-- ==== Sys2Proof/Laws/State.lean ====
section
/-! SUPPORT. One lemma per field per update of the state. -/

namespace Sys2Proof.Machine

/-! ### Delivering an outcome writes the result port and nothing else -/

theorem State.deliver_eq (s : State) (a : Answer Result) : s.deliver a = { s with result := some a } := by
  cases a <;> rfl

@[simp] theorem State.deliver_result (s : State) (a : Answer Result) : (s.deliver a).result = some a := by cases a <;> rfl
@[simp] theorem State.deliver_cfg (s : State) (a : Answer Result) : (s.deliver a).cfg = s.cfg := by cases a <;> rfl
@[simp] theorem State.deliver_cells (s : State) (a : Answer Result) : (s.deliver a).cells = s.cells := by cases a <;> rfl
@[simp] theorem State.deliver_pending (s : State) (a : Answer Result) : (s.deliver a).pending = s.pending := by
  cases a <;> rfl
@[simp] theorem State.deliver_log (s : State) (a : Answer Result) : (s.deliver a).log = s.log := by cases a <;> rfl
@[simp] theorem State.deliver_reports (s : State) (a : Answer Result) : (s.deliver a).reports = s.reports := by
  cases a <;> rfl

/-! ### A register write changes `cells` and nothing else -/

@[simp] theorem State.setCell_cfg (s : State) (n : Nat) (v : Raw) : (s.setCell n v).cfg = s.cfg := rfl
@[simp] theorem State.setCell_result (s : State) (n : Nat) (v : Raw) : (s.setCell n v).result = s.result := rfl
@[simp] theorem State.setCell_pending (s : State) (n : Nat) (v : Raw) : (s.setCell n v).pending = s.pending := rfl
@[simp] theorem State.setCell_log (s : State) (n : Nat) (v : Raw) : (s.setCell n v).log = s.log := rfl
@[simp] theorem State.setCell_reports (s : State) (n : Nat) (v : Raw) : (s.setCell n v).reports = s.reports := rfl

/-! ### The runner writes `log`, `reports` and `pending`, never the block -/

@[simp] theorem State.keep_cfg (s : State) (c : Nat) (a : Answer Result) : (s.keep c a).cfg = s.cfg := rfl
@[simp] theorem State.keep_cells (s : State) (c : Nat) (a : Answer Result) : (s.keep c a).cells = s.cells := rfl
@[simp] theorem State.keep_result (s : State) (c : Nat) (a : Answer Result) : (s.keep c a).result = s.result := rfl
@[simp] theorem State.keep_pending (s : State) (c : Nat) (a : Answer Result) : (s.keep c a).pending = s.pending := rfl
@[simp] theorem State.keep_log (s : State) (c : Nat) (a : Answer Result) :
    (s.keep c a).log = s.log ++ [{ caller := c, outcome := a }] := rfl
@[simp] theorem State.keep_reports (s : State) (c : Nat) (a : Answer Result) : (s.keep c a).reports = s.reports := rfl

@[simp] theorem State.stopScript_cfg (s : State) (c : Nat) (a : Answer Result) : (s.stopScript c a).cfg = s.cfg := rfl
@[simp] theorem State.stopScript_cells (s : State) (c : Nat) (a : Answer Result) : (s.stopScript c a).cells = s.cells := rfl
@[simp] theorem State.stopScript_result (s : State) (c : Nat) (a : Answer Result) :
    (s.stopScript c a).result = s.result := rfl
@[simp] theorem State.stopScript_pending (s : State) (c : Nat) (a : Answer Result) :
    (s.stopScript c a).pending = s.pending.filter fun e => !(e.isCallOf c) := rfl
@[simp] theorem State.stopScript_log (s : State) (c : Nat) (a : Answer Result) : (s.stopScript c a).log = s.log := rfl
@[simp] theorem State.stopScript_reports (s : State) (c : Nat) (a : Answer Result) :
    (s.stopScript c a).reports = s.reports ++ [{ caller := c, index := s.position c, outcome := a }] := rfl

@[simp] theorem State.record_cfg (s : State) (c : Nat) (a : Answer Result) : (s.record c a).cfg = s.cfg := by
  unfold State.record; split <;> rfl
@[simp] theorem State.record_cells (s : State) (c : Nat) (a : Answer Result) : (s.record c a).cells = s.cells := by
  unfold State.record; split <;> rfl
@[simp] theorem State.record_result (s : State) (c : Nat) (a : Answer Result) : (s.record c a).result = s.result := by
  unfold State.record; split <;> rfl
@[simp] theorem State.record_log (s : State) (c : Nat) (a : Answer Result) :
    (s.record c a).log = s.log ++ [{ caller := c, outcome := a }] := by
  unfold State.record; split <;> rfl

@[simp] theorem State.recordResult_cfg (s : State) (c : Nat) : (s.recordResult c).cfg = s.cfg := by
  unfold State.recordResult; split <;> simp
@[simp] theorem State.recordResult_cells (s : State) (c : Nat) : (s.recordResult c).cells = s.cells := by
  unfold State.recordResult; split <;> simp
@[simp] theorem State.recordResult_result (s : State) (c : Nat) : (s.recordResult c).result = s.result := by
  unfold State.recordResult; split <;> simp

/-! ### The environment step writes at most a cell -/

@[simp] theorem State.environmentStep_cfg (s : State) (n : Nat) (v : Raw) : (s.environmentStep n v).cfg = s.cfg := by
  unfold State.environmentStep; split <;> rfl
@[simp] theorem State.environmentStep_result (s : State) (n : Nat) (v : Raw) :
    (s.environmentStep n v).result = s.result := by
  unfold State.environmentStep; split <;> rfl
@[simp] theorem State.environmentStep_pending (s : State) (n : Nat) (v : Raw) :
    (s.environmentStep n v).pending = s.pending := by
  unfold State.environmentStep; split <;> rfl
@[simp] theorem State.environmentStep_log (s : State) (n : Nat) (v : Raw) : (s.environmentStep n v).log = s.log := by
  unfold State.environmentStep; split <;> rfl
@[simp] theorem State.environmentStep_reports (s : State) (n : Nat) (v : Raw) :
    (s.environmentStep n v).reports = s.reports := by
  unfold State.environmentStep; split <;> rfl

/-! ### Reset -/

@[simp] theorem State.resetWith_cfg (cfg : Config) (f : Nat → Raw) : (State.resetWith cfg f).cfg = cfg := rfl
@[simp] theorem State.resetWith_cells (cfg : Config) (f : Nat → Raw) :
    (State.resetWith cfg f).cells = cfg.table.map fun r => (r.num, f r.num) := rfl
@[simp] theorem State.resetWith_result (cfg : Config) (f : Nat → Raw) : (State.resetWith cfg f).result = none := rfl
@[simp] theorem State.resetWith_pending (cfg : Config) (f : Nat → Raw) : (State.resetWith cfg f).pending = [] := rfl
@[simp] theorem State.resetWith_log (cfg : Config) (f : Nat → Raw) : (State.resetWith cfg f).log = [] := rfl
@[simp] theorem State.resetWith_reports (cfg : Config) (f : Nat → Raw) : (State.resetWith cfg f).reports = [] := rfl

end Sys2Proof.Machine
end

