-- ==== Sys2Proof/Laws/Storage.lean ====
section
/-! SUPPORT. Laws of the storage: read after write, and that every operation on storage keeps its canonical form (R30). -/

namespace Sys2Proof.Machine

theorem lookup_update_same (cells : List (Nat × Raw)) (n : Nat) (v : Raw) :
    (cells.map fun c => if c.1 = n then (c.1, v) else c).lookup n = (cells.lookup n).map fun _ => v := by
  induction cells with
  | nil => rfl
  | cons c cs ih =>
    obtain ⟨m, w⟩ := c
    by_cases h : m = n
    · subst h; simp [List.lookup]
    · have h' : (n == m) = false := by simp [Ne.symm h]
      simp [List.lookup, h, h', ih]

theorem lookup_update_other (cells : List (Nat × Raw)) (n m : Nat) (v : Raw) (hnm : m ≠ n) :
    (cells.map fun c => if c.1 = n then (c.1, v) else c).lookup m = cells.lookup m := by
  induction cells with
  | nil => rfl
  | cons c cs ih =>
    obtain ⟨k, w⟩ := c
    by_cases h : k = n
    · subst h
      have h' : (m == k) = false := by simp [hnm]
      simp [List.lookup, h', ih]
    · simp [List.lookup, h, ih]

/-- A cell that exists reads as what was last written to it. -/
theorem State.cell_setCell_same (s : State) (n : Nat) (v : Raw) : (s.setCell n v).cell n = (s.cell n).map fun _ => v :=
  lookup_update_same s.cells n v

/-- A write leaves every other cell alone (R31). -/
theorem State.cell_setCell_other (s : State) (n m : Nat) (v : Raw) (h : m ≠ n) : (s.setCell n v).cell m = s.cell m :=
  lookup_update_other s.cells n m v h

@[simp] theorem State.cell_deliver (s : State) (a : Answer Result) (n : Nat) : (s.deliver a).cell n = s.cell n := by
  simp [State.cell]

@[simp] theorem State.cell_recordResult (s : State) (c n : Nat) : (s.recordResult c).cell n = s.cell n := by
  simp [State.cell]

/-- A write changes no key of the storage map. -/
@[simp] theorem State.setCell_keys (s : State) (n : Nat) (v : Raw) :
    (s.setCell n v).cells.map Prod.fst = s.cells.map Prod.fst := by
  simp only [State.setCell, List.map_map]
  apply List.map_congr_left
  intro c _
  by_cases h : c.1 = n <;> simp [h]

theorem Memory.wf_iff (T : List Register) (cells : List (Nat × Raw)) :
    Memory.wf T cells = true ↔ tableWf T = true ∧ cells.map Prod.fst = T.map Register.num := by
  simp [Memory.wf]

/-- Writing a cell keeps the storage in canonical form. -/
theorem State.setCell_wf (s : State) (n : Nat) (v : Raw) (h : s.Inv) : (s.setCell n v).Inv := by
  rw [State.Inv, Memory.wf_iff] at *
  simpa using h

/-- Delivering an outcome keeps the storage in canonical form. -/
theorem State.deliver_wf (s : State) (a : Answer Result) (h : s.Inv) : (s.deliver a).Inv := by
  simpa [State.Inv] using h

/-- An environment step keeps the storage in canonical form. -/
theorem State.environmentStep_wf (s : State) (n : Nat) (v : Raw) (h : s.Inv) : (s.environmentStep n v).Inv := by
  unfold State.environmentStep
  split
  · exact s.setCell_wf n v h
  · exact h

/-- The runner keeps the storage in canonical form. -/
theorem State.recordResult_wf (s : State) (c : Nat) (h : s.Inv) : (s.recordResult c).Inv := by
  simpa [State.Inv] using h

/-- After reset with a well-formed table the storage is in canonical form. -/
theorem State.resetWith_wf (cfg : Config) (f : Nat → Raw) (h : tableWf cfg.table = true) :
    (State.resetWith cfg f).Inv := by
  rw [State.Inv, Memory.wf_iff]
  exact ⟨h, by simp⟩

/-- A key of the storage map has a cell. -/
theorem lookup_isSome_of_mem_keys (cells : List (Nat × Raw)) (n : Nat) (h : n ∈ cells.map Prod.fst) :
    ∃ v, cells.lookup n = some v := by
  induction cells with
  | nil => simp at h
  | cons c cs ih =>
    obtain ⟨m, w⟩ := c
    by_cases hm : n = m
    · exact ⟨w, by simp [List.lookup, hm]⟩
    · have : (n == m) = false := by simp [hm]
      simp only [List.map_cons, List.mem_cons, hm, false_or] at h
      simpa [List.lookup, this] using ih h

/-- Every Register of the table has a cell (R30). -/
theorem State.Inv.cell_of_mem {s : State} (h : s.Inv) {r : Register} (hr : r ∈ s.cfg.table) :
    ∃ v, s.cell r.num = some v := by
  rw [State.Inv, Memory.wf_iff] at h
  exact lookup_isSome_of_mem_keys _ _ (h.2 ▸ List.mem_map_of_mem hr)

/-- No other number has one (R30). -/
theorem State.Inv.cell_none {s : State} (h : s.Inv) {n : Nat} (hn : ∀ r ∈ s.cfg.table, r.num ≠ n) : s.cell n = none := by
  rw [State.Inv, Memory.wf_iff] at h
  have hk : n ∉ s.cells.map Prod.fst := by
    rw [h.2]; simpa using fun r hr => hn r hr
  unfold State.cell
  generalize s.cells = cells at hk
  induction cells with
  | nil => rfl
  | cons c cs ih =>
    obtain ⟨m, w⟩ := c
    simp only [List.map_cons, List.mem_cons, not_or] at hk
    have : (n == m) = false := by simp [hk.1]
    simpa [List.lookup, this] using ih hk.2

end Sys2Proof.Machine
end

* * * * * * *

Exercise brief:
Retype exactly the span of lines from the one with "theorem lookup_update_other (cells" through the one with "storage map. -/"; include both ends and omit the rest of the material.

Exercise output:
theorem lookup_update_other (cells : List (Nat × Raw)) (n m : Nat) (v : Raw) (hnm : m ≠ n) :
    (cells.map fun c => if c.1 = n then (c.1, v) else c).lookup m = cells.lookup m := by
  induction cells with
  | nil => rfl
  | cons c cs ih =>
    obtain ⟨k, w⟩ := c
    by_cases h : k = n
    · subst h
      have h' : (m == k) = false := by simp [hnm]
      simp [List.lookup, h', ih]
    · simp [List.lookup, h, ih]

/-- A cell that exists reads as what was last written to it. -/
theorem State.cell_setCell_same (s : State) (n : Nat) (v : Raw) : (s.setCell n v).cell n = (s.cell n).map fun _ => v :=
  lookup_update_same s.cells n v

/-- A write leaves every other cell alone (R31). -/
theorem State.cell_setCell_other (s : State) (n m : Nat) (v : Raw) (h : m ≠ n) : (s.setCell n v).cell m = s.cell m :=
  lookup_update_other s.cells n m v h

@[simp] theorem State.cell_deliver (s : State) (a : Answer Result) (n : Nat) : (s.deliver a).cell n = s.cell n := by
  simp [State.cell]

@[simp] theorem State.cell_recordResult (s : State) (c n : Nat) : (s.recordResult c).cell n = s.cell n := by
  simp [State.cell]

/-- A write changes no key of the storage map. -/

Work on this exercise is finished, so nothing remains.